Lee Broom, who recently opened an upholstery workshop at his East London factory, has an affinity for both midcentury design and classical music. His Maestro chair, which officially launched on September 14 by way of video, captures those two passions. Comprised of a spherical upholstered seat and twisting hand-bent, hand-polished, and plated tubes reminiscent of a musical instrument, it’s available in soft satin brass, reflective mirrored chrome, and tried-and-true matte black finishes. Maestro is currently getting the spotlight in the window of Broom’s Shoreditch showroom.
Redchurch Street’s storefronts have morphed into cabinets of curiosity as part of the Shoreditch Design Triangle district of the LDF. Local talents, such as knitwear designer Peju Obasa and ceramicist Bisila Noha, decorated vinyl images that are affixed to the shop windows and contain QR codes that delve deeper into the artists’ oeuvres.
Poul Henningsen’s tiered PH Septima pendant first made its debut in 1928 at what is now the Designmuseum Danmark in Copenhagen. Production halted in the 1940s, but the seven-shade Italian glass lamp with alternating clear and frosted sections is now making a comeback courtesy of Louis Poulsen. This refined predecessor to the iconic PH Artichoke is part of the Design Anthology exhibition at B&B Italia’s showroom in the Brompton Design District, which will also feature Michael Anastassiades’s vertical and horizontal LEDs wrapped in anodized, champagne-finished aluminum casing.
At Mint Gallery, also in the Brompton Design District, daring London contemporary furniture and lighting brand Made in Ratio presents the sculptural Supernova Bronze, the follow-up to creative director Brodie Neill’s recycled aluminum Supernova Trestle table. This version pairs a starburst-shaped base cast from recycled bronze alloy with a tinted tempered glass table top that doubles as a coffee table and writing desk.
Jehanara Knowles launched her made-in-India furniture brand Kam Ce Kam, uniting traditional techniques with contemporary flair, at last year’s festival. Now, on the first anniversary, she is back at it with several new collections, on view at Tala Studio in Cambridge Heath. Knowles, who was raised between New Delhi and London, continues to split her time in both cities, but the Indian capital is where she discovers much of her inspiration and collaborates with various artisans. From afar she worked with them to produce new additions to her inaugural Aaram range, which includes a cabinet and lounge chair with exquisite canework as well as sandstone tables, terra-cotta ceramics, and textiles.
Design aficionados have long headed to Walthamstow, in northeast London, to visit the William Morris Gallery. Now the creative neighborhood has been designated one of the festival’s new design routes. The highlight?
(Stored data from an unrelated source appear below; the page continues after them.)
-- ==== Sys2Proof/Tests/Slice0.lean ====
section
/-! SUPPORT. Tests of one step each on small states, with words and results from spec/30_encoding.md,
spec/95_test_vectors.md and the examples of the rules, and for every statement with hypotheses a named theorem
that shows values meeting them. -/

namespace Sys2Proof.Tests

open Sys2Proof Sys2Proof.Machine

/-! ## Helpers -/

/-- What `f` sees in the next state, if there is one. -/
def observe {α : Type} (o : Result) (f : State → α) : Option α :=
  match o with
  | .next t => some (f t)
  | _ => none

/-- What `f` sees after the instruction of a word. -/
def after {α : Type} (w : Word) (s : State) (f : State → α) : Option α :=
  match decode w with
  | .instr i => observe (exec i s) f
  | .illegal _ => none

/-- Data words from `base` up. -/
def putWords (base : Nat) : List Word → State → State
  | [], s => s
  | w :: rest, s => putWords (base + 1) rest (s.setDmemWord base w)

/-- `n` data words from `base` up. -/
def getWords (base : Nat) : Nat → State → List Word
  | 0, _ => []
  | n + 1, s => s.dmemWord base :: getWords (base + 1) n s

/-- The fault record with `RUN`, `FAULT`, `PC`. -/
def recordOf (s : State) : BitVec 8 × Word × Word × Bool × Bool × Word :=
  (s.cause, s.fpc, s.finfo, s.run, s.faulted, s.pc)

/-- A running machine after reset. -/
def running : State := { State.reset with run := true }

/-- A running machine with the word at `PC`. -/
def runningWord (w : Word) : State := running.setImemWord 0 w

/-! ## WellFormed refuses an ill-formed term of each kind (R103) -/

theorem test_wf_li : Instr.wellFormed (.li 1 2097152) = false ∧ Instr.wellFormed (.li 1 (-2097153)) = false ∧
    Instr.wellFormed (.li 1 2097151) = true ∧ Instr.wellFormed (.li 1 (-2097152)) = true := by decide
theorem test_wf_lui : Instr.wellFormed (.lui 1 4194304) = false ∧ Instr.wellFormed (.lui 1 4194303) = true := by decide
theorem test_wf_addi : Instr.wellFormed (.addi 1 1 131072) = false ∧ Instr.wellFormed (.addi 1 1 (-131073)) = false ∧
    Instr.wellFormed (.addi 1 1 (-131072)) = true := by decide
theorem test_wf_ori : Instr.wellFormed (.ori 1 1 262144) = false ∧ Instr.wellFormed (.ori 1 1 262143) = true := by decide
theorem test_wf_branches : Instr.wellFormed (.j 2097152) = false ∧ Instr.wellFormed (.beqz 1 (-2097153)) = false ∧
    Instr.wellFormed (.bnez 1 2097152) = false := by decide
theorem test_wf_memory : Instr.wellFormed (.lw 1 1 131072) = false ∧ Instr.wellFormed (.sw 1 1 131072) = false ∧
    Instr.wellFormed (.flw 1 1 131072) = false ∧ Instr.wellFormed (.fsw 1 1 131072) = false ∧
    Instr.wellFormed (.plw 1 1 131072) = false ∧ Instr.wellFormed (.psw 1 1 131072) = false ∧
    Instr.wellFormed (.pldd 1 1 (-131073)) = false := by decide

/-! ## Decoding: a word of every instruction, written out from R101 and R106 -/

theorem test_decode_control : decode 0x00000000 = .instr .nop ∧ decode 0x04000000 = .instr .halt ∧
    decode 0x203FFFFD = .instr (.j (-3)) ∧ decode 0x25400002 = .instr (.beqz 5 2) ∧
    decode 0x28FFFFFB = .instr (.bnez 3 (-5)) := by decide
theorem test_decode_immediates : decode 0x08400010 = .instr (.li 1 16) ∧ decode 0x087FFFFF = .instr (.li 1 (-1)) ∧
    decode 0x0C8FE000 = .instr (.lui 2 0x0FE000) ∧ decode 0x10CFFFFF = .instr (.addi 3 3 (-1)) ∧
    decode 0x14880155 = .instr (.ori 2 2 0x155) := by decide
theorem test_decode_alu : decode 0x18C48000 = .instr (.add 3 1 2) ∧ decode 0x18C48001 = .instr (.sub 3 1 2) ∧
    decode 0x18C48002 = .instr (.and 3 1 2) ∧ decode 0x18C48003 = .instr (.or 3 1 2) ∧
    decode 0x18C48004 = .instr (.xor 3 1 2) ∧ decode 0x19448005 = .instr (.slt 5 1 2) ∧
    decode 0x19448006 = .instr (.sltu 5 1 2) := by decide
theorem test_decode_memory : decode 0x31000021 = .instr (.lw 4 0 0x21) ∧ decode 0x34480003 = .instr (.sw 1 2 3) ∧
    decode 0x38400020 = .instr (.flw 1 0 0x20) ∧ decode 0x3C480000 = .instr (.fsw 1 2 0) ∧
    decode 0x40400030 = .instr (.plw 1 0 0x30) ∧ decode 0x44000040 = .instr (.psw 0 0 0x40) ∧
    decode 0x48400020 = .instr (.pldd 1 0 0x20) := by decide
theorem test_decode_float : decode 0x5048C000 = .instr (.fadd 1 2 3) ∧ decode 0x5048C001 = .instr (.fsub 1 2 3) ∧
    decode 0x5048C002 = .instr (.fmul 1 2 3) ∧ decode 0x50480008 = .instr (.fmvrf 1 2) ∧
    decode 0x50480009 = .instr (.fmvfr 1 2) ∧ decode 0x5048000A = .instr (.fcvtsw 1 2) := by decide
theorem test_decode_phase : decode 0x60004000 = .instr (.padd 0 0 1) ∧ decode 0x60040001 = .instr (.pneg 0 1) ∧
    decode 0x6004C002 = .instr (.psubi 0 1 3) ∧ decode 0x6004C003 = .instr (.pmask 0 1 3) ∧
    decode 0x6004D004 = .instr (.pwrap 0 1 3 4) ∧ decode 0x6004C005 = .instr (.prefl 0 1 3) ∧
    decode 0x60440006 = .instr (.pint 1 1) ∧ decode 0x60440007 = .instr (.pfrac 1 1) ∧
    decode 0x61418008 = .instr (.pge 5 0 6) ∧ decode 0x60840009 = .instr (.pmov 2 1) ∧
    decode 0x6048000A = .instr (.pfromf 1 2) := by decide
theorem test_decode_vector : decode 0x70404800 = .instr (.wlk 1 0 1 2) ∧ decode 0x80449000 = .instr (.vrampa 1 1 2 4) ∧
    decode 0x80449001 = .instr (.vrampm 1 1 2 4) ∧ decode 0x9048D000 = .instr (.iir2di 1 2 3 4) ∧
    decode 0x9048D001 = .instr (.iir2dii 1 2 3 4) ∧ decode 0x9048D002 = .instr (.iir1ap 1 2 3 4) ∧
    decode 0x9048D004 = .instr (.iir2diMacc 1 2 3 4) ∧ decode 0x9048D005 = .instr (.iir2diiMacc 1 2 3 4) ∧
    decode 0x9048D006 = .instr (.iir1apMacc 1 2 3 4) := by decide
/-- The four ways to be illegal (R107). -/
theorem test_decode_illegal : decode 0xFFFFFFFF = .illegal .reservedOpcode ∧
    decode 0x18000007 = .illegal .reservedFunction ∧ decode 0x90000003 = .illegal .reservedFunction ∧
    decode 0x90000008 = .illegal .reservedFunction ∧ decode 0x18000400 = .illegal .unusedField ∧
    decode 0x00000001 = .illegal .unusedField ∧ decode 0x20400000 = .illegal .unusedField ∧
    decode 0x42000000 = .illegal .phaseField ∧ decode 0x60020000 = .illegal .phaseField ∧
    decodeBytes [0, 0, 0] = .illegal .notOneWord := by decide
theorem test_decode_table_word : decodeTableWord 32 0x70404000 = some (.wlk 1 0 1 0) ∧
    decodeTableWord 32 0xFFFFFFFF = none := by decide

/-! ## Integer, control and memory instructions, one step each -/

theorem test_nop : after 0x00000000 { running with pc := 5 } (fun t => t.pc) = some 6 := by decide
/-- `HALT` at `pc` = 9: `PC` = 10, `STATUS` = 0b0100 (R134). -/
theorem test_halt : after 0x04000000 { running with pc := 9 } (fun t => (t.pc, statusWord t, t.irqstat)) =
    some (10, 0b0100, 1) := by decide
theorem test_li : after 0x087FFFFF running (fun t => (t.readR 1, t.pc)) = some (0xFFFFFFFF, 1) := by decide
theorem test_lui : after 0x0C8FE000 running (fun t => t.readR 2) = some 0x3F800000 := by decide
theorem test_addi : after 0x10CFFFFF (running.writeR 3 1) (fun t => t.readR 3) = some 0 := by decide
theorem test_ori : after 0x14880155 (running.writeR 2 0x3F800000) (fun t => t.readR 2) = some 0x3F800155 := by decide
theorem test_add : after 0x18C48000 ((running.writeR 1 0x7FFFFFFF).writeR 2 1) (fun t => t.readR 3) =
    some 0x80000000 := by decide
theorem test_sub : after 0x18C48001 (running.writeR 2 1) (fun t => t.readR 3) = some 0xFFFFFFFF := by decide
theorem test_and : after 0x18C48002 ((running.writeR 1 0x107).writeR 2 0xFF) (fun t => t.readR 3) = some 7 := by decide
theorem test_or : after 0x18C48003 ((running.writeR 1 0x100).writeR 2 3) (fun t => t.readR 3) = some 0x103 := by decide
theorem test_xor : after 0x18C48004 ((running.writeR 1 0xFF).writeR 2 0x0F) (fun t => t.readR 3) = some 0xF0 := by decide
theorem test_slt : after 0x19448005 (running.writeR 1 0xFFFFFFFF) (fun t => t.readR 5) = some 1 := by decide
theorem test_sltu : after 0x19448006 (running.writeR 1 0xFFFFFFFF) (fun t => t.readR 5) = some 0 := by decide
/-- `ADDI r0, r0, 1` writes nothing (R31). -/
theorem test_write_r0 : after 0x10000001 running (fun t => (t.readR 0, t.r)) = some (0, running.r) := by decide
theorem test_j : after 0x203FFFFD { running with pc := 10 } (fun t => t.pc) = some 7 := by decide
theorem test_beqz_taken : after 0x25400002 { running with pc := 10 } (fun t => t.pc) = some 12 := by decide
theorem test_beqz_not_taken : after 0x25400002 ({ running with pc := 10 }.writeR 5 1) (fun t => t.pc) = some 11 := by decide
theorem test_bnez_taken : after 0x28FFFFFB ({ running with pc := 8 }.writeR 3 2) (fun t => t.pc) = some 3 := by decide
theorem test_bnez_not_taken : after 0x28FFFFFB { running with pc := 8 } (fun t => t.pc) = some 9 := by decide
theorem test_lw : after 0x31000021 (running.setDmemWord 0x21 0x3F800000) (fun t => t.readR 4) = some 0x3F800000 := by decide
/-- `LW r0, -1(r0)`: the check happens though the value is discarded (R150). -/
theorem test_lw_range : after 0x3003FFFF running recordOf = some (3, 0, 0xFFFFFFFF, false, true, 0) := by decide
theorem test_sw : after 0x34480003 ((running.writeR 1 7).writeR 2 0x200) (fun t => getWords 0x202 3 t) =
    some [0, 7, 0] := by decide
theorem test_flw : after 0x38400020 (running.setDmemWord 0x20 0x7F800001) (fun t => t.readF 1) = some 0x7F800001 := by decide
theorem test_fsw : after 0x3C480000 ((running.writeF 1 0x3F000000).writeR 2 0x200) (fun t => getWords 0x200 1 t) =
    some [0x3F000000] := by decide
theorem test_plw : after 0x40400030 (putWords 0x30 [0x80000000, 1] running) (fun t => t.readP 1) =
    some 0x0000000180000000 := by decide
theorem test_psw : after 0x44000040 (running.writeP 0 0x0000000900000000) (fun t => getWords 0x40 2 t) =
    some [0, 9] := by decide
/-- `PSW p0, 0xFFF(r0)`: the second word is out of range, neither is written (R155). -/
theorem test_psw_range : after 0x44000FFF (running.writeP 0 0xFFFFFFFFFFFFFFFF) (fun t => (t.finfo, getWords 0xFFF 1 t)) =
    some (0x1000, [0]) := by decide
A large-scale collaborative mural that meditates on unity and activism by print artist The Fandangoe Kid and Waltham Forest College students.
Another London neighborhood getting attention this week is Peckham. On the newly established Peckham Design Trail, community leader Nicholas Okwulu is spearheading the Livesey Exchange (LEX), the conversion of Ledbury Estate garages into buzzing workshops and studios that put the works of artists like Roland Lawar, Jade Chorkularb, and Ali Mousawi front and center.
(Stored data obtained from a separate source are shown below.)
/-- Conservation (R203 (5)), for reference endpoints and for command devices with a staged reply: RECV_MESSAGE on a properly
cabled reference endpoint answers all the peer has queued, in one block at least and one for every 4096 bytes begun,
appends it to the receiver's log and leaves the peer with nothing; both ends are idle. A block is two readings of the
clock, four when it carries bytes (R196); the count of readings is the model's own field (log 10).
On any endpoint with a recipient RECV_MESSAGE is the loop of R189: it has the outcome of as many turns as end the loop, and no
next state where no number of turns ends it (R300). So against a peer that was detached it answers nothing when the peer's
continuation flag is clear, and never returns when it is set, which nothing then clears (R185). -/
def Obligations.RecvConservation : Prop :=
  (∀ (s : State) (a b : EndpointId) (x y : Endpoint) (m tx rx : Bytes),
    Live s a x → Live s b y → a ≠ b → x.recipient = some b → y.recipient = some a →
    x.device.queued = some m → y.device = .reference tx rx →
      ∃ t x' y', exec (.recvMessage b) s = .next t ∧ t.response = .bytes m ∧
        t.endpoint? a = some x' ∧ t.endpoint? b = some y' ∧ EndpointsKept s t [a, b] ∧
        x'.device = x.device.afterSending m.length ∧ x'.device.queued = some [] ∧ x'.blockSize.cont = false ∧
        y'.device = .reference tx (rx ++ m) ∧
        x'.ready = true ∧ x'.busy = false ∧ y'.ready = true ∧ y'.busy = false ∧
        t.clockReads = s.clockReads + (if m = [] then 2 else 4 * ((m.length + 4095) / 4096)) ∧
        LinkFrame s t) ∧
  (∀ (s : State) (e f : EndpointId) (x : Endpoint),
    s.runState = .running → s.endpoint? e = some x → x.recipient = some f →
      (∀ turns r, recvWithin turns e f [] s = some r → exec (.recvMessage e) s = r) ∧
      ((∀ turns, recvWithin turns e f [] s = none) → exec (.recvMessage e) s = .fault (.neverReturns (.flag f)))) ∧
  (∀ (s : State) (e f : EndpointId) (x y : Endpoint),
    s.endpoint? e = some x → x.recipient = some f → Live s f y → y.recipient = none →
      (y.blockSize.cont = true → exec (.recvMessage e) s = .fault (.neverReturns (.flag f))) ∧
      (y.blockSize.cont = false →
        ∃ t, exec (.recvMessage e) s = .next t ∧ t.response = .bytes [] ∧ LinkFrame s t ∧ EndpointsKept s t [f] ∧
          t.endpoint? f = some { y with busy := false, ready := true }))

/-- The delay step (R196, R197): no byte changes nothing and never sleeps; otherwise the accumulator grows by the expected
less the elapsed time, and beyond 1000000 ns the whole of it is slept; a full block at 9600 baud sleeps 4266666666 ns less
the elapsed time, and its sender then about nothing. -/
def Obligations.DelayStep : Prop :=
  (∀ (acc : Int) (baud elapsed : Nat), delayStep acc 0 baud elapsed = (acc, 0)) ∧
  (∀ (acc : Int) (bytes baud elapsed : Nat), 0 < bytes →
    let due := acc + (bytes * 10 * 1000000000 / baud : Nat) - elapsed
    delayStep acc bytes baud elapsed = if 1000000 < due then (0, due.toNat) else (due, 0)) ∧
  (∀ elapsed : Nat, elapsed < 4265666666 → delayStep 0 4096 9600 elapsed = (0, 4266666666 - elapsed)) ∧
  (∀ late : Nat, delayStep 0 4096 9600 (4266666666 + late) = (-(late : Int), 0))

/-- Every step leaves every endpoint at rest (R32, R34, R203 (3)): idle unless it has a background agent, its count at
most 4096. -/
def Obligations.LinkInvKept : Prop := ∀ s t : State, LinkInv s → step s = .next t → LinkInv t

/-! ## Configuration -/

/-- INSTALL completes while HALTED (R140): a card in the slot is disposed of once and the endpoints it owned are gone, the
new entry stands in the slot, the endpoints its card owns are there with their reset values (R321), and the rest is as
before. The model's choices, not the spec's: which endpoints a card owns, that an endpoint created replaces one of the same
identifier, that a REGCARD starts at zero and a vendor card at a free token drawn by the count of INSTALLs (log 17); and that
each endpoint's device and its store stand anew as the build has them at every INSTALL, whatever an earlier card of the same
kind left there (log 26). -/
def Obligations.InstallPlaces : Prop :=
  ∀ (s : State) (k : Slot) (card : Peripheral) (ram regs irqs : Nat) (owned : List (EndpointId × EndpointBuild)),
    s.runState = .halted → ram ≤ 1048576 → regs ≤ 131072 →
    (∀ ent id token, s.slot k = some ent → ent.card = .vendor id token → Config.cardDisposeReturns id token = true) →
    (s.params.cardEndpoints.lookup card).getD [] = owned → (owned.map Prod.fst).Nodup →
      ∃ t c, exec (.install k.val card ram regs irqs) s = .next t ∧ t.response = .ack ∧
        t.slot k = some ⟨c, ram, regs, irqs⟩ ∧ (∀ j, j ≠ k → t.slot j = s.slot j) ∧
        (card = .regCard → c = .reg [] []) ∧ (card = .blank → c = .blank) ∧
        (∀ id, card = .vendor id → ∃ token, c = .vendor id token) ∧
        t.periCalls = (if (s.slot k).isSome then .dispose k :: s.periCalls else s.periCalls) ∧
        (∀ f b, owned.lookup f = some b → t.endpoint? f = some (b.construct (some k))) ∧
        (∀ f x, owned.lookup f = none → s.endpoint? f = some x → x.owner ≠ some k → t.endpoint? f = some x) ∧
        (∀ f, owned.lookup f = none → s.endpoint? f = none → t.endpoint? f = none) ∧
        ((s.slot k).isSome → ∀ p ∈ t.endpoints, p.2.owner = some k → (owned.lookup p.1).isSome) ∧
        SameMemory s t ∧
        t = { s with
          peripheralTable := t.peripheralTable, endpoints := t.endpoints, periCalls := t.periCalls,
          installs := s.installs + 1, response := .ack }

/-- REMOVE completes while HALTED (R141): a card in the slot is disposed of once, the slot is empty, the endpoints the card
owned are gone, and the rest is as before; an empty slot stays as it is. -/
def Obligations.RemoveEmpties : Prop :=
  ∀ (s : State) (k : Slot), s.runState = .halted →
    (s.slot k = none → exec (.remove k.val) s = .next { s with response := .ack }) ∧
    (∀ ent, s.slot k = some ent →
      (∀ id token, ent.card = .vendor id token → Config.cardDisposeReturns id token = true) →
        ∃ t, exec (.remove k.val) s = .next t ∧ t.slot k = none ∧ (∀ j, j ≠ k → t.slot j = s.slot j) ∧
          t.periCalls = .dispose k :: s.periCalls ∧
          (∀ p, p ∈ t.endpoints ↔ p ∈ s.endpoints ∧ p.2.owner ≠ some k) ∧ SameMemory s t ∧
          t = { s with
            peripheralTable := t.peripheralTable, endpoints := t.endpoints, periCalls := t.periCalls,
            response := .ack })

/-- START and HALT complete in every state and change nothing but the run state (R142, R143). -/
def Obligations.StartAndHalt : Prop :=
  ∀ s : State,
    exec .start s = .next { s with runState := .running, response := .ack } ∧
    exec .halt s = .next { s with runState := .halted, response := .ack }

/-- RESET completes in every state (R144): every element takes its reset value of R321; the table, the cables, the constants
and what is outside the block are kept. User RAM and `romMapping` become free values (log 4, log 5). That no card and no vendor
device resets itself, which R144 leaves to the card, is the model's choice (log 28). -/
def Obligations.ResetRestores : Prop :=
  ∀ s : State, ∃ t, exec .reset s = .next t ∧
    t.runState = .halted ∧ t.allocBits = List.replicate (s.memsize / 64) false ∧ t.allocMap = [] ∧
    (∀ e, s.endpoint? e = none → t.endpoint? e = none) ∧
    (∀ e x, s.endpoint? e = some x →
      ∃ d, t.endpoint? e = some
          { x with
            ready := true, busy := false, statusCode := 0, blockSize := ⟨0, false⟩, sendmode := false, delayAcc := 0,
            device := d } ∧
        (∀ c, x.device = .command c →
          d = .command
            { c with
              session := {
                fileOpen := false, openMode := .r, curPath := none, drive := none, writeBuffer := [], writeTarget := 0,
                writeBufferUsage := 0, accumulating := false, sendBuffer := [], sendPos := 0 } }) ∧
        (∀ tx rx, x.device = .reference tx rx → d = .reference [] []) ∧
        (∀ id token, x.device = .vendor id token → d = .vendor id token)) ∧
    (∀ a, t.userByte a = Config.freeRamByte (s.resetCount + 1) a) ∧
    t = { s with
      runState := .halted, userMemory := t.userMemory, romMapping := t.romMapping, allocBits := t.allocBits,
      allocMap := t.allocMap, endpoints := t.endpoints, resetCount := s.resetCount + 1, response := .ack }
London design studio Pearson Lloyd has revamped an abandoned Victorian-era factory in Hackney and turned it into the company’s new office, workshop, and archive. To celebrate the move, Pearson Lloyd is hosting an exhibition that honors the neighborhood’s 200-year-old roots in making furniture, tools, hats, and toys, as well as offers visitors a glimpse into its own current-day design process.